Down to the last line, retype each line of the entries exactly, starting with the one that contains "def State.reset : State where".

(AVAILABLE RECORDS Opens)

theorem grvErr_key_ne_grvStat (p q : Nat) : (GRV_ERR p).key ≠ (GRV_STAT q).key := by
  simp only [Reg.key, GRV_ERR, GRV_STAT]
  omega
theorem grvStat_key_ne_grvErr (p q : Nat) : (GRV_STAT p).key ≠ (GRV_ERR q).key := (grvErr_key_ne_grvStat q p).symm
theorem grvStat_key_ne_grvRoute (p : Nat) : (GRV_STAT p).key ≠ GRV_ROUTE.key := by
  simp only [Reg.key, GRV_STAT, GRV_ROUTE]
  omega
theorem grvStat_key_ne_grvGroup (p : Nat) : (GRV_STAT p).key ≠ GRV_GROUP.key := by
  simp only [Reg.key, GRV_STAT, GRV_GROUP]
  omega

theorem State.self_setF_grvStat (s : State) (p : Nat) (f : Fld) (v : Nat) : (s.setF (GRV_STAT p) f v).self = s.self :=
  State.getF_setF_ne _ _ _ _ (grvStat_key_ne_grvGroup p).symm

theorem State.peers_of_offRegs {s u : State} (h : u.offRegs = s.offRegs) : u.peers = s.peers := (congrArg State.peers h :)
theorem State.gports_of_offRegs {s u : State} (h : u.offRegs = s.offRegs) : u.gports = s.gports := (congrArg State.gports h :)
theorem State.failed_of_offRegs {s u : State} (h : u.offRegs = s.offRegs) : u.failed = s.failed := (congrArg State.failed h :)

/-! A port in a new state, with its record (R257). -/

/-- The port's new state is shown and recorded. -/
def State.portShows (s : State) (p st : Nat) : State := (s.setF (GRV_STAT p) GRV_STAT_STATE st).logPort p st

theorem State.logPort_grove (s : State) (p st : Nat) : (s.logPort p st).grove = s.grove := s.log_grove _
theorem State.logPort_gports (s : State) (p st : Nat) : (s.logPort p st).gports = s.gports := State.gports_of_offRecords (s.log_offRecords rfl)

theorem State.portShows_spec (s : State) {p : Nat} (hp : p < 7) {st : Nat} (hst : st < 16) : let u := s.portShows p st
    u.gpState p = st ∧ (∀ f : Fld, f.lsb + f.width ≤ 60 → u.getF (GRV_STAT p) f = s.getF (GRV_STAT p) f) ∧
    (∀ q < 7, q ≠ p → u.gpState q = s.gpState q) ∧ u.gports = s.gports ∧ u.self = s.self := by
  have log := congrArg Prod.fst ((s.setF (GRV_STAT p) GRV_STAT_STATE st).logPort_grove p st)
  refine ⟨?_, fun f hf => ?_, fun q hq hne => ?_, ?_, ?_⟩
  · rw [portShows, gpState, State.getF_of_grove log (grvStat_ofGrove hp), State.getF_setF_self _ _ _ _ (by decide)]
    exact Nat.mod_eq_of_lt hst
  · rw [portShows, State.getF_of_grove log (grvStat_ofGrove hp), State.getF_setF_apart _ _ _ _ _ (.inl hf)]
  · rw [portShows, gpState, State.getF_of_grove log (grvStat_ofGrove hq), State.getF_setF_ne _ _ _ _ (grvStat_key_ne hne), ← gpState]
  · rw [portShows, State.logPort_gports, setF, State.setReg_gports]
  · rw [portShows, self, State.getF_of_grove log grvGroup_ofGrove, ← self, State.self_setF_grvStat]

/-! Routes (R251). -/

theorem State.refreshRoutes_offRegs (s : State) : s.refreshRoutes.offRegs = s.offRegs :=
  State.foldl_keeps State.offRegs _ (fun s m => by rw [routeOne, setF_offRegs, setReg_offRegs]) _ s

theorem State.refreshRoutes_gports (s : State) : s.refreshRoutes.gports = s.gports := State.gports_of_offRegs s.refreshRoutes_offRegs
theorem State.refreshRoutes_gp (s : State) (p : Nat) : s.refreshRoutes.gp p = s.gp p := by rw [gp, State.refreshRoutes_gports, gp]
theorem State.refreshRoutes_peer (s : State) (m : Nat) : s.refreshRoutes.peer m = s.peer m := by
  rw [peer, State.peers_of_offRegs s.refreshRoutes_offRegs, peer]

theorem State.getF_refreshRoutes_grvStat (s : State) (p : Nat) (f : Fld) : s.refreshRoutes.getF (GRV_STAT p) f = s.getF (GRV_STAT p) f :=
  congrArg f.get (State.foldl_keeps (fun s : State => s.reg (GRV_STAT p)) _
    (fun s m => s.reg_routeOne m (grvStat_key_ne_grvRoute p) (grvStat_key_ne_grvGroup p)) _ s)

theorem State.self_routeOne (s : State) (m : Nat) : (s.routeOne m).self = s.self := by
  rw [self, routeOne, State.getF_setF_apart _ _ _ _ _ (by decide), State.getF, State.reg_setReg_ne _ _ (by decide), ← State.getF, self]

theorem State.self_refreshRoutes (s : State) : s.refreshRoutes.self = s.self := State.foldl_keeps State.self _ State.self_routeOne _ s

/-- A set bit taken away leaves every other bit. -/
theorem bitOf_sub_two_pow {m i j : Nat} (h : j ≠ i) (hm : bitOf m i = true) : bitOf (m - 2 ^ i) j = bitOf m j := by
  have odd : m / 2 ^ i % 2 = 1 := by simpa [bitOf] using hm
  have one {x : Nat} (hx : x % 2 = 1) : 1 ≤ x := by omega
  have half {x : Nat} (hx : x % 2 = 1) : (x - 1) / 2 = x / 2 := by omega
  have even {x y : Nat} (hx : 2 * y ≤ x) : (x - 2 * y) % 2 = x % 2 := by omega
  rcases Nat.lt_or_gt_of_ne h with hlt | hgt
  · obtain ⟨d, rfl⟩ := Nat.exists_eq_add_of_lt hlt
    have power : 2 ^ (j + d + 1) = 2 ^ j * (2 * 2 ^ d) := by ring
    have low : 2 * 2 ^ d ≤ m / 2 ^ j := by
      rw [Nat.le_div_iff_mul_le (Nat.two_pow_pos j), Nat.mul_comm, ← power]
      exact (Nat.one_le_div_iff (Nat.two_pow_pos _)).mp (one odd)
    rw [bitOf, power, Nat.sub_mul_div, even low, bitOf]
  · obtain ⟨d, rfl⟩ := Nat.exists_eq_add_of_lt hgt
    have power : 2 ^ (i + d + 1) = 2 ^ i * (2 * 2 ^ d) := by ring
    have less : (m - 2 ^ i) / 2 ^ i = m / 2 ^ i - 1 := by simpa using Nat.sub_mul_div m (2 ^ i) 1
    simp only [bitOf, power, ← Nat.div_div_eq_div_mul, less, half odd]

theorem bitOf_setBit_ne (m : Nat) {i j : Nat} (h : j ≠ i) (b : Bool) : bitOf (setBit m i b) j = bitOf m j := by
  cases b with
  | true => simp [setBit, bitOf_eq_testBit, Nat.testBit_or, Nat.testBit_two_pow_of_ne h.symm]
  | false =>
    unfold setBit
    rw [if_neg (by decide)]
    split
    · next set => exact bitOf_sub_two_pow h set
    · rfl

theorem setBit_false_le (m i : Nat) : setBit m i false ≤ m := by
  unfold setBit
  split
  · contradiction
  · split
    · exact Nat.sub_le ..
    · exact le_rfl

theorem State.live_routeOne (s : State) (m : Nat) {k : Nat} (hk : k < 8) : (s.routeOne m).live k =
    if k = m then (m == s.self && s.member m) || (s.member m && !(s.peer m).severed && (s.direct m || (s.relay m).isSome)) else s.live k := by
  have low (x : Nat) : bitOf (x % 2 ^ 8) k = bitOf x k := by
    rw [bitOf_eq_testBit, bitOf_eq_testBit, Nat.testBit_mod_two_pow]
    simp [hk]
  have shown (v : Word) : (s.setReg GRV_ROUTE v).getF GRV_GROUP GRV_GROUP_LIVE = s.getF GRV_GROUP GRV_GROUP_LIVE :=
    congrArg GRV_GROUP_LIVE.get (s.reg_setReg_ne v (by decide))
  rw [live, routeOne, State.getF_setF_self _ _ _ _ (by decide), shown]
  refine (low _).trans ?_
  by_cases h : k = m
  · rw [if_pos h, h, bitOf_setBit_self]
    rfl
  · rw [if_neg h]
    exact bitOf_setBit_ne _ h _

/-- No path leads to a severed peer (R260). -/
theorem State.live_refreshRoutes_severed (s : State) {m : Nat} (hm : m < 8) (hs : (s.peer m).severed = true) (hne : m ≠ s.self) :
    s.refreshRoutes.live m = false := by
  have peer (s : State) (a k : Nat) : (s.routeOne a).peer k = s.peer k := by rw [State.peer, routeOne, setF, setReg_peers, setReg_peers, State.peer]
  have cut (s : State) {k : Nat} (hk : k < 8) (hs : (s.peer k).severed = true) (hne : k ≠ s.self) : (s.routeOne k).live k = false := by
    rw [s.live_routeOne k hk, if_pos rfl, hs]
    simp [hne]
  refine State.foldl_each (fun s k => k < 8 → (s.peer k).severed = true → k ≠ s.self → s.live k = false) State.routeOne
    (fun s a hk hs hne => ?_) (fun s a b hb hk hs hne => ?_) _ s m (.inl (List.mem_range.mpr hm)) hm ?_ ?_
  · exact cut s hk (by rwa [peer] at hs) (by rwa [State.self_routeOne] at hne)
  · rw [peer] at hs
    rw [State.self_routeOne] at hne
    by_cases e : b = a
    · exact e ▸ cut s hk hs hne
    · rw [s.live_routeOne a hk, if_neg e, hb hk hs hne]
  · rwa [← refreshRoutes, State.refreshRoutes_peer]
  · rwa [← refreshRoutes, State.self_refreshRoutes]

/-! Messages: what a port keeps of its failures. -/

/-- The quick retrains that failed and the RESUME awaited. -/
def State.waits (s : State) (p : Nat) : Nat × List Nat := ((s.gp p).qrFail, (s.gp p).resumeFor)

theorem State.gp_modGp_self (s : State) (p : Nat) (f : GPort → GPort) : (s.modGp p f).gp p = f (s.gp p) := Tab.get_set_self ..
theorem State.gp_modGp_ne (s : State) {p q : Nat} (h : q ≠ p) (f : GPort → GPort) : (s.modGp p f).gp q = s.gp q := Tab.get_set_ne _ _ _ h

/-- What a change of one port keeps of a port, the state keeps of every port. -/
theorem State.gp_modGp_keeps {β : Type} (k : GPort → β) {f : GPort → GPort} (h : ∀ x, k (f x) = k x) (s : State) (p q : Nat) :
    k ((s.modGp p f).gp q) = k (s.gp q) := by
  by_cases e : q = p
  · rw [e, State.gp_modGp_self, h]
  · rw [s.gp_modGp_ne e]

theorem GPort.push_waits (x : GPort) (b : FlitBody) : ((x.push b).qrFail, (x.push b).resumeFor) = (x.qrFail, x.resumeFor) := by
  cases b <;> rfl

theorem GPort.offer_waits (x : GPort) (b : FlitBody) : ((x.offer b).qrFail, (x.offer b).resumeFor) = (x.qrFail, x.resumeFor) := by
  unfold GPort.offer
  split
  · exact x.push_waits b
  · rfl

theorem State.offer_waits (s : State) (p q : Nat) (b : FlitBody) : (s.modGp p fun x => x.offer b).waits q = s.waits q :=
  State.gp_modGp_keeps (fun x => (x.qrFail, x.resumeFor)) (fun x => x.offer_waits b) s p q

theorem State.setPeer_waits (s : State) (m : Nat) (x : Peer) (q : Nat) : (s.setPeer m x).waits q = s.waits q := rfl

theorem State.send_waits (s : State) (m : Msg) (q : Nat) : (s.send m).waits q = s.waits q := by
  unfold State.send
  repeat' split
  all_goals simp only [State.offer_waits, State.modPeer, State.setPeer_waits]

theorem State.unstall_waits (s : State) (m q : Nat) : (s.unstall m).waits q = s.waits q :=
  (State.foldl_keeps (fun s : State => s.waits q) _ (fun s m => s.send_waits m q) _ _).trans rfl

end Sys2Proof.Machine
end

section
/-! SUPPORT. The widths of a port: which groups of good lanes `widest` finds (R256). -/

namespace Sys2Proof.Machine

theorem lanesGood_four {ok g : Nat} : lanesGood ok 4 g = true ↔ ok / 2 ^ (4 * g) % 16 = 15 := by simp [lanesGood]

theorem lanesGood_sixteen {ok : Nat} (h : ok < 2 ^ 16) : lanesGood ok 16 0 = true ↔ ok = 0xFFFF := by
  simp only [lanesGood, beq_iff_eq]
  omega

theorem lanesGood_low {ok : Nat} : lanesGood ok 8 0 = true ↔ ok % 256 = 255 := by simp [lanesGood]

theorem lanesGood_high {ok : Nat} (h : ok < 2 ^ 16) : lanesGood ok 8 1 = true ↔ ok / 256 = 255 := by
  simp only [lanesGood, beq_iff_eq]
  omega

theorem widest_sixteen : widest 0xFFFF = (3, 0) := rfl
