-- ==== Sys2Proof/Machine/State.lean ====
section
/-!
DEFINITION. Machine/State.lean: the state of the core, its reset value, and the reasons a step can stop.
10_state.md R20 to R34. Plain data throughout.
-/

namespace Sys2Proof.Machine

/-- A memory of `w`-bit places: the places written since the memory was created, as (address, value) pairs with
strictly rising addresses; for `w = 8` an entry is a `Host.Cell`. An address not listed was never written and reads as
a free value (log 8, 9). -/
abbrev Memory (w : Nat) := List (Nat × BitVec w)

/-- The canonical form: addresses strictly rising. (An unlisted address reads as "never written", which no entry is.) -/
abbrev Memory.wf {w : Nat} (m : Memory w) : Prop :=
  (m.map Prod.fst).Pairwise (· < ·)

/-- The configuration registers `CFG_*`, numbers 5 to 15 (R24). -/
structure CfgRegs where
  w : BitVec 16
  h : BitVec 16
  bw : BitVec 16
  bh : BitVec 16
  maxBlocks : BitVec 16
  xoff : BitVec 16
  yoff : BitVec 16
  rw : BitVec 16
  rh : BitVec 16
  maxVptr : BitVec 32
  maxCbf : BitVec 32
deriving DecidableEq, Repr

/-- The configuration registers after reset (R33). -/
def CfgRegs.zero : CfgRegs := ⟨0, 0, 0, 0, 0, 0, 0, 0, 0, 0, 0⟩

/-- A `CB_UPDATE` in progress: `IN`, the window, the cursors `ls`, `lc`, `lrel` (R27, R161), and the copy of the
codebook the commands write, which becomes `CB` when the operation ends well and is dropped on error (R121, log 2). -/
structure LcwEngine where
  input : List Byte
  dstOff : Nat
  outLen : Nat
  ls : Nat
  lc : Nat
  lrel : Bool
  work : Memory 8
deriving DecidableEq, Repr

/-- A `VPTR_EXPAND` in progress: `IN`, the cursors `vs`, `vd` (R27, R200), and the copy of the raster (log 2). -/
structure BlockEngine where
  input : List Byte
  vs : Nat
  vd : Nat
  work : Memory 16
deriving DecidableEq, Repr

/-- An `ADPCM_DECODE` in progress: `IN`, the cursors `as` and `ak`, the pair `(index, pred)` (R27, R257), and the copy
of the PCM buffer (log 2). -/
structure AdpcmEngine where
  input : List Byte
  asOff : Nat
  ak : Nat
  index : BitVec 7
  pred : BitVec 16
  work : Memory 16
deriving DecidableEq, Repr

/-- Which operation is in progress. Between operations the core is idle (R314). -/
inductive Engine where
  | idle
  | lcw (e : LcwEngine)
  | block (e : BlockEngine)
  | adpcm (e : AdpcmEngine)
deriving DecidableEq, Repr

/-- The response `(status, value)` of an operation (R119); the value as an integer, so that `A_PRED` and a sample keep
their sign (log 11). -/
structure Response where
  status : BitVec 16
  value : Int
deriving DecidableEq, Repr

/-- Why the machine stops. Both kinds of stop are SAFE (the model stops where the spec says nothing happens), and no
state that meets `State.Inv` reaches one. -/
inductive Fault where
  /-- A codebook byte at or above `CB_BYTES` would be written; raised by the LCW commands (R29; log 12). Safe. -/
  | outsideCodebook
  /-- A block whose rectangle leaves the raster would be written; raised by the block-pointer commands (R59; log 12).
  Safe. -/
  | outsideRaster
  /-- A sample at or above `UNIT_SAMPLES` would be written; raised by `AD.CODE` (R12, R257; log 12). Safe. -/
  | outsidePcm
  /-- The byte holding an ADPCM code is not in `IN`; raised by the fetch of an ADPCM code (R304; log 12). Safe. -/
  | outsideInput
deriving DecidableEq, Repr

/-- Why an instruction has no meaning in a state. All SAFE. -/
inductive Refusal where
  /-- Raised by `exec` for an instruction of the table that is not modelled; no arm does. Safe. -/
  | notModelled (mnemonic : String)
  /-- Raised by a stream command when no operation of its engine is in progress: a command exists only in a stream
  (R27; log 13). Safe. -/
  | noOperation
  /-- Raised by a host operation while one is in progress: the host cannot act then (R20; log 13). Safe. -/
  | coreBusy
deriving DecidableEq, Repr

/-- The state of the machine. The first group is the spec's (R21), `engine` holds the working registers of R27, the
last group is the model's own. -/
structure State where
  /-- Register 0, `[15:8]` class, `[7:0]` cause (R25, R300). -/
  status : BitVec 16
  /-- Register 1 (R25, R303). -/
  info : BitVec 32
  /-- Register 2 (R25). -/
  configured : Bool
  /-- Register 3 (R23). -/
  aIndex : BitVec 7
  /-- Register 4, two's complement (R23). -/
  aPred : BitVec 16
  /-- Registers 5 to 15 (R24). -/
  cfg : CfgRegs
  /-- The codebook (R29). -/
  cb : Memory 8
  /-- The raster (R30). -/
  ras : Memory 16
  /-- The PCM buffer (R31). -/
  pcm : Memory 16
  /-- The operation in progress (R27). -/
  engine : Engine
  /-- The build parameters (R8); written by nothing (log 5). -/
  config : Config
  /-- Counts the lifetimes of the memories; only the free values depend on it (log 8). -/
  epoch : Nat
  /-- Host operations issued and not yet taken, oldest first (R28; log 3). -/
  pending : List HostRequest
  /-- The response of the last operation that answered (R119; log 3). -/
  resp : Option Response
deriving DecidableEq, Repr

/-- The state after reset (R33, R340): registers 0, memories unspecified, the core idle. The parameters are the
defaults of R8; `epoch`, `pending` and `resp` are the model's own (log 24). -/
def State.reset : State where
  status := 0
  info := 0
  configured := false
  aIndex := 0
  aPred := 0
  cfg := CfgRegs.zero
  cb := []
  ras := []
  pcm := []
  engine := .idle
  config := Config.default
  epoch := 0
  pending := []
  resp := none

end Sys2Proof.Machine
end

(AVAILABLE RECORDS Closes)

> **THE COMPLETED TASK**
def State.reset : State where
  status := 0
  info := 0
  configured := false
  aIndex := 0
  aPred := 0
  cfg := CfgRegs.zero
  cb := []
  ras := []
  pcm := []
  engine := .idle
  config := Config.default
  epoch := 0
  pending := []
  resp := none

end Sys2Proof.Machine
end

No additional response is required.